In these days, we have super fast computers that can compute so fast we can’t even imagine it. So should we care about our algorithm time complexity?

Well I hope that with little bit of math and some examples, I will convince you that you should care.

## How to Compute Time Complexity?

At first, you have to know what can influence the performance of your algorithm.

- Hardware (single vs multi processor, read/write to memory, 32 vs 64 bit)
**Input**

You might be a little bit surprised by this, but hardware is not such a big deal. **Input is the real problem here**.

The bigger the input, the more time it will take to finish.

**Here comes the demo. You can download it here.**

We have 2 algorithms.

### 1. IsPrimeNumber

private static bool IsPrimeNumber(long number)
{
for (int i = 2; i < number; i++)
{
if (number % i == 0)
{
return false;
}
}
return true;
}

This algorithm will run in worst case, when the number is a prime number and I have to iterate all numbers, (number – 2) times.

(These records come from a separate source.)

-- ==== Sys2Proof/Laws/Ops.lean ====
section
/-!
SUPPORT. What each shared operation can do, said once: the acceptance checks, exec, the bus update, the sequencer's
frame, the clock cycle, the step and a run.
-/

namespace Sys2Proof.Machine

@[simp] theorem mapNext_next (f : State → State) (t : State) : mapNext f (.next t) = .next (f t) := rfl

@[simp] theorem next_inj {a b : State} : ((Host.Outcome.next a : Result) = .next b) ↔ b = a :=
  ⟨fun h => by cases h; rfl, fun h => by rw [h]⟩

theorem mapNext_eq_next {f : State → State} {r : Result} {t : State} :
    mapNext f r = .next t ↔ ∃ u, r = .next u ∧ t = f u := by
  cases r <;> simp [mapNext, eq_comm]

/-! ### Checks -/

@[simp] theorem busy_eq_true (s : State) : busy s = true ↔ s.fsm ≠ .idle := by simp [busy]

@[simp] theorem busy_eq_false (s : State) : busy s = false ↔ s.fsm = .idle := by simp [busy]

theorem whenIdle_idle {s : State} (h : s.fsm = .idle) (k : Result) : whenIdle s k = k := by
  simp [whenIdle, h]

theorem whenIdle_busy {s : State} (h : s.fsm ≠ .idle) (k : Result) : whenIdle s k = .next (raiseCmdErr 3 s) := by
  simp [whenIdle, h]

theorem whenFits_le {w : BitVec 6} {s : State} (h : w.toNat ≤ s.cfg.wmax) (k : Result) : whenFits w s k = k := by
  simp [whenFits, h]

theorem whenFits_gt {w : BitVec 6} {s : State} (h : s.cfg.wmax < w.toNat) (k : Result) :
    whenFits w s k = .next (raiseCmdErr 4 s) := by
  simp [whenFits, h]

theorem lastBit_iff (s : State) : lastBit s = true ↔ s.bitidx.toNat + 1 = s.width.toNat + 2 := by
  simp [lastBit, frameLength]

theorem timeoutDue_iff (s : State) :
    timeoutDue s = true ↔ s.cfg.timeoutCycles ≠ 0 ∧ s.wdog.toNat = s.cfg.timeoutCycles - 1 := by
  simp [timeoutDue]

theorem outputMode_eq_true (l : LineState) : outputMode l = true ↔ l = .drivenLow ∨ l = .drivenHigh := by
  cases l <;> simp [outputMode]

theorem inputMode_eq_true (l : LineState) : inputMode l = true ↔ l = .idleHigh ∨ l = .floatingInput := by
  cases l <;> simp [inputMode]

/-! ### Commands -/

/-- Everything a command written to an idle block can do (44 R92). -/
theorem exec_idle_next {i : Instr} {s t : State} (hs : s.fsm = .idle) (h : exec i s = .next t) :
    (t = s ∧ (i = .nop ∨ i = .abort)) ∨
    (i.wellFormed s.cfg = false ∧ t = raiseCmdErr 4 s) ∨
    (∃ w, i = .send w ∧ w.toNat ≤ s.cfg.wmax ∧ t = txAccept w s) ∨
    (∃ w, i = .receive w ∧ w.toNat ≤ s.cfg.wmax ∧ t = rxAccept w s) ∨
    (∃ l, i = .setOut l ∧ t = setLine (drv l) s) ∨
    (∃ p, i = .setIn p ∧ t = setLine (pulled p) s) ∨
    (∃ l, i = .write l ∧ outputMode s.lineState = true ∧ t = setLine (drv l) s) ∨
    (∃ l, i = .write l ∧ outputMode s.lineState = false ∧ t = raiseCmdErr 5 s) ∨
    (i = .read ∧ inputMode s.lineState = true ∧ t = setRxdata (lineWord s) s) ∨
    (i = .read ∧ inputMode s.lineState = false ∧ t = raiseCmdErr 6 s) := by
  cases i with
  | nop => exact .inl ⟨next_inj.1 h, .inl rfl⟩
  | abort =>
    simp only [exec, execAbort, (busy_eq_false s).2 hs] at h
    exact .inl ⟨next_inj.1 h, .inr rfl⟩
  | send w =>
    simp only [exec, execSend, whenIdle_idle hs, whenFits] at h
    split at h <;> simp_all [Instr.wellFormed]
  | receive w =>
    simp only [exec, execReceive, whenIdle_idle hs, whenFits] at h
    split at h <;> simp_all [Instr.wellFormed]
  | setOut l => simp_all [exec, execSetOut, whenIdle_idle hs]
  | setIn p => simp_all [exec, execSetIn, whenIdle_idle hs]
  | write l =>
    simp only [exec, execWrite, whenIdle_idle hs] at h
    split at h <;> simp_all
  | read =>
    simp only [exec, execRead, whenIdle_idle hs] at h
    split at h <;> simp_all

/-- Everything a command written to a busy block can do (44 R93, R96, R97). -/
theorem exec_busy_next {i : Instr} {s t : State} (hs : s.fsm ≠ .idle) (h : exec i s = .next t) :
    (i = .nop ∧ t = s) ∨ (i = .abort ∧ t = abortRunning s) ∨
    (i ≠ .nop ∧ i ≠ .abort ∧ t = raiseCmdErr 3 s) := by
  cases i <;>
    simp_all [exec, execNop, execAbort, execSend, execReceive, execSetOut, execSetIn, execWrite, execRead,
      whenIdle_busy hs]

/-- Every command completes: no arm faults or refuses. -/
theorem exec_answers_next (i : Instr) (s : State) : ∃ t, exec i s = .next t := by
  by_cases hs : busy s = true <;> cases i <;>
    simp only [exec, execNop, execAbort, execSend, execReceive, execSetOut, execSetIn, execWrite, execRead, whenIdle,
      whenFits, hs] <;>
    repeat' first | exact ⟨_, rfl⟩ | split

/-! ### The bus -/

@[simp] theorem busKind_zero : busKind 0 = .none := rfl
@[simp] theorem busKind_one : busKind 1 = .read := rfl
@[simp] theorem busKind_two : busKind 2 = .write := rfl

theorem busKind_eq_write (op : BitVec 2) : busKind op = .write ↔ op = 2 := by revert op; decide

theorem busKind_eq_read (op : BitVec 2) : busKind op = .read ↔ op = 1 := by revert op; decide

theorem writesAbort_iff (i : PortIn) : writesAbort i = true ↔ writesCommand i .abort := by
  simp [writesAbort, and_assoc]

/-- A cycle without a WRITE has no bus assignment (20 R34). -/
theorem busUpdate_of_not_write {s : State} {i : PortIn} (h : busKind i.busOp ≠ .write) : busUpdate s i = .next s := by
  unfold busUpdate
  cases hk : busKind i.busOp <;> simp_all

/-- The WRITE of each register (20 R35). -/
theorem busUpdate_of_write {s : State} {i : PortIn} (h : busKind i.busOp = .write) :
    busUpdate s i = registerWrite s i.busAddr i.busWdata := by
  simp [busUpdate, h]

/-- Everything a bus operation can do (20 R35). -/
theorem busUpdate_next {s b : State} {i : PortIn} (h : busUpdate s i = .next b) :
    (b = s ∧ ¬ (writesRegister i 0 ∨ writesRegister i 1 ∨ writesRegister i 2)) ∨
    (writesRegister i 0 ∧ cmdWrite s i.busWdata = .next b) ∨
    (writesRegister i 1 ∧ b = clearFlags i.busWdata s) ∨
    (writesRegister i 2 ∧ b = setTxdata i.busWdata s) := by
  by_cases hw : busKind i.busOp = .write
  · rw [busUpdate_of_write hw] at h
    unfold registerWrite at h
    have key : ∀ k : BitVec 3, registerIndex i.busAddr = k ↔ (registerIndex i.busAddr).toNat = k.toNat :=
      fun k => BitVec.toNat_inj.symm
    split at h <;> rename_i hk <;> simp_all [writesRegister]
  · rw [busUpdate_of_not_write hw] at h
    simp_all [writesRegister]

/-- Everything a word written to CMD can do (44 R92). -/
theorem cmdWrite_next {s b : State} {v : Word} (h : cmdWrite s v = .next b) :
    (∃ e, decode v = .bad e ∧ b = raiseCmdErr (decodeCause e) s) ∨
    (∃ c, decode v = .cmd c ∧ exec c s = .next b) := by
  unfold cmdWrite at h
  split at h <;> simp_all

/-- Every bus operation completes. -/
theorem busUpdate_answers_next (s : State) (i : PortIn) : ∃ b, busUpdate s i = .next b := by
  unfold busUpdate registerWrite cmdWrite
  split
  · split
    · split
      · exact ⟨_, rfl⟩
      · exact exec_answers_next _ _
    all_goals exact ⟨_, rfl⟩
  all_goals exact ⟨_, rfl⟩

/-- While busy, a bus operation other than ABORT touches only TXDATA, the flags and ERR_CAUSE (44 R93, R94, 20 R35). -/
theorem busUpdate_busy {s b : State} {i : PortIn} (hs : s.fsm ≠ .idle) (ha : writesAbort i = false)
    (h : busUpdate s i = .next b) :
    ∃ x d f o c a e, b = { s with txdata := x, done := d, ferr := f, tout := o, cerr := c, abrt := a, ecause := e } := by
  rcases busUpdate_next h with ⟨rfl, -⟩ | ⟨hr, hc⟩ | ⟨-, rfl⟩ | ⟨-, rfl⟩
  · exact ⟨_, _, _, _, _, _, _, rfl⟩
  · rcases cmdWrite_next hc with ⟨e, -, rfl⟩ | ⟨c, hd, he⟩
    · exact ⟨_, _, _, _, _, _, _, rfl⟩
    · rcases exec_busy_next hs he with ⟨rfl, rfl⟩ | ⟨rfl, rfl⟩ | ⟨-, -, rfl⟩
      · exact ⟨_, _, _, _, _, _, _, rfl⟩
      · have : writesAbort i = true := (writesAbort_iff i).2 ⟨hr, hd⟩
        simp_all
      · exact ⟨_, _, _, _, _, _, _, rfl⟩
  · exact ⟨_, _, _, _, _, _, _, rfl⟩
  · exact ⟨_, _, _, _, _, _, _, rfl⟩

/-! ### The clock cycle -/

theorem seqUpdate_idle {s : State} (h : s.fsm = .idle) (t : State) : seqUpdate s t = t := by simp [seqUpdate, h]

/-- What the sequencer never assigns (10 R30). -/
theorem seqUpdate_frame (s t : State) :
    (seqUpdate s t).cfg = t.cfg ∧ (seqUpdate s t).sync1 = t.sync1 ∧ (seqUpdate s t).sync2 = t.sync2 ∧
    (seqUpdate s t).width = t.width ∧ (seqUpdate s t).frame = t.frame ∧ (seqUpdate s t).txdata = t.txdata ∧
    (seqUpdate s t).cerr = t.cerr ∧ (seqUpdate s t).abrt = t.abrt ∧ (seqUpdate s t).ecause = t.ecause ∧
    (seqUpdate s t).inputs = t.inputs ∧ (seqUpdate s t).cycle = t.cycle := by
  unfold seqUpdate txStep rxWaitHighStep rxDelayStep rxWaitLowStep
  split
  · simp
  all_goals split_ifs <;> simp

theorem abortWins_eq_true (s : State) (i : PortIn) :
    abortWins s i = true ↔ s.fsm ≠ .idle ∧ writesCommand i .abort := by
  simp [abortWins, writesAbort_iff]

/-- Everything a clock cycle can do (10 R30). -/
theorem clock_eq_next {s t : State} {i : PortIn} :
    clock s i = .next t ↔
      s.cfg.legal = true ∧
        ((i.rst = true ∧ t = toReset s) ∨
         (i.rst = false ∧ ∃ b, busUpdate s i = .next b ∧ t = finishCycle s i b)) := by
  unfold clock
  split_ifs with hl hr
  · simp [hl, hr, eq_comm]
  · simp [hl, hr, mapNext_eq_next]
  · simp [hl]

/-- A clock cycle answers with a refusal only for an illegal configuration, and never with a fault. -/
theorem clock_answers {s : State} (i : PortIn) (h : s.cfg.legal = true) : ∃ t, clock s i = .next t := by
  obtain ⟨b, hb⟩ := busUpdate_answers_next s i
  by_cases hr : i.rst = true
  · exact ⟨_, clock_eq_next.2 ⟨h, .inl ⟨hr, rfl⟩⟩⟩
  · exact ⟨_, clock_eq_next.2 ⟨h, .inr ⟨by simpa using hr, b, hb, rfl⟩⟩⟩

/-- Everything a step can do: a clock cycle with the next input ports, which are then used up. -/
theorem step_eq_next {s t : State} :
    step s = .next t ↔ ∃ u, clock s (nextInput s) = .next u ∧ t = passCycle u := mapNext_eq_next

@[simp] theorem endpointInput_cons {e : Endpoint} {s : State} {i : PortIn} {more : List PortIn}
    (h : s.inputs = i :: more) : endpointInput e s = i := by simp [endpointInput, h]

@[simp] theorem endpointInput_nil {e : Endpoint} {s : State} (h : s.inputs = []) :
    endpointInput e s = freeInput e s.cycle := by simp [endpointInput, h]

@[simp] theorem nextInput_cons {s : State} {i : PortIn} {more : List PortIn} (h : s.inputs = i :: more) :
    nextInput s = i := endpointInput_cons h

@[simp] theorem run_zero (s : State) : run 0 s = .next s := rfl

theorem run_succ (n : Nat) (s : State) :
    run (n + 1) s = match step s with
      | .next t => run n t
      | .fault r => .fault r
      | .refused r => .refused r := by
  have h := Host.Core.run.eq_2 Sys2Proof.core s n
  have hstep : Sys2Proof.core.step s = step s := rfl
  rw [hstep] at h
  unfold run
  refine h.trans ?_
  cases step s <;> rfl

/-- A run of m + n cycles is a run of m and then of n. -/
theorem run_add {m n : Nat} {s t : State} (h : run m s = .next t) : run (m + n) s = run n t := by
  induction m generalizing s with
  | zero => simp_all
  | succ m ih =>
    rw [Nat.succ_add, run_succ]
    rw [run_succ] at h
    cases hs : step s <;> simp_all

end Sys2Proof.Machine
end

Let's say that my computer is really slow and one iteration takes 1 ms.

So this piece of code would take 21 ms for number = 23.

#### Explanation

number-2 => 23-2 =21.

This is all just theory, because my computer and yours probably too makes it in 1 ms all.

However, try to run the demo with the number = 63544753, or you can pick an even bigger prime number here.

Now, you can see that it takes time, quite a lot of time for 11 lines of code.

### 2. So We Can Try IsPrimeNumberFaster

private static bool IsPrimeNumberFaster(long number)
{
var sqrt = Math.Sqrt(number);
for (int i = 2; i <= sqrt; i++)
{
if (number % i == 0)
{
return false;
}
}
return true;
}

This algorithm will run in worst case (sqrt(number) – 1) times. And that is a lot less than the first algorithm.

#### Explanation

For number=23, it is (sqrt(number)-1) = > (sqrt(23) – 1) = 3.8.

Feel free to try my demo and you will see that this algorithm will finish much faster for number=63544753 than the first one.

From the graph of functions, we can see that linear function (n-2) => O(n) grow faster than O(sqrt(n)) especially for large input (large number in our case).

**O** is so called **big-oh**. We will discuss big-oh next time.

I hope that I convinced you that time complexity of an algorithm is very important and you should think about it when you are writing your code.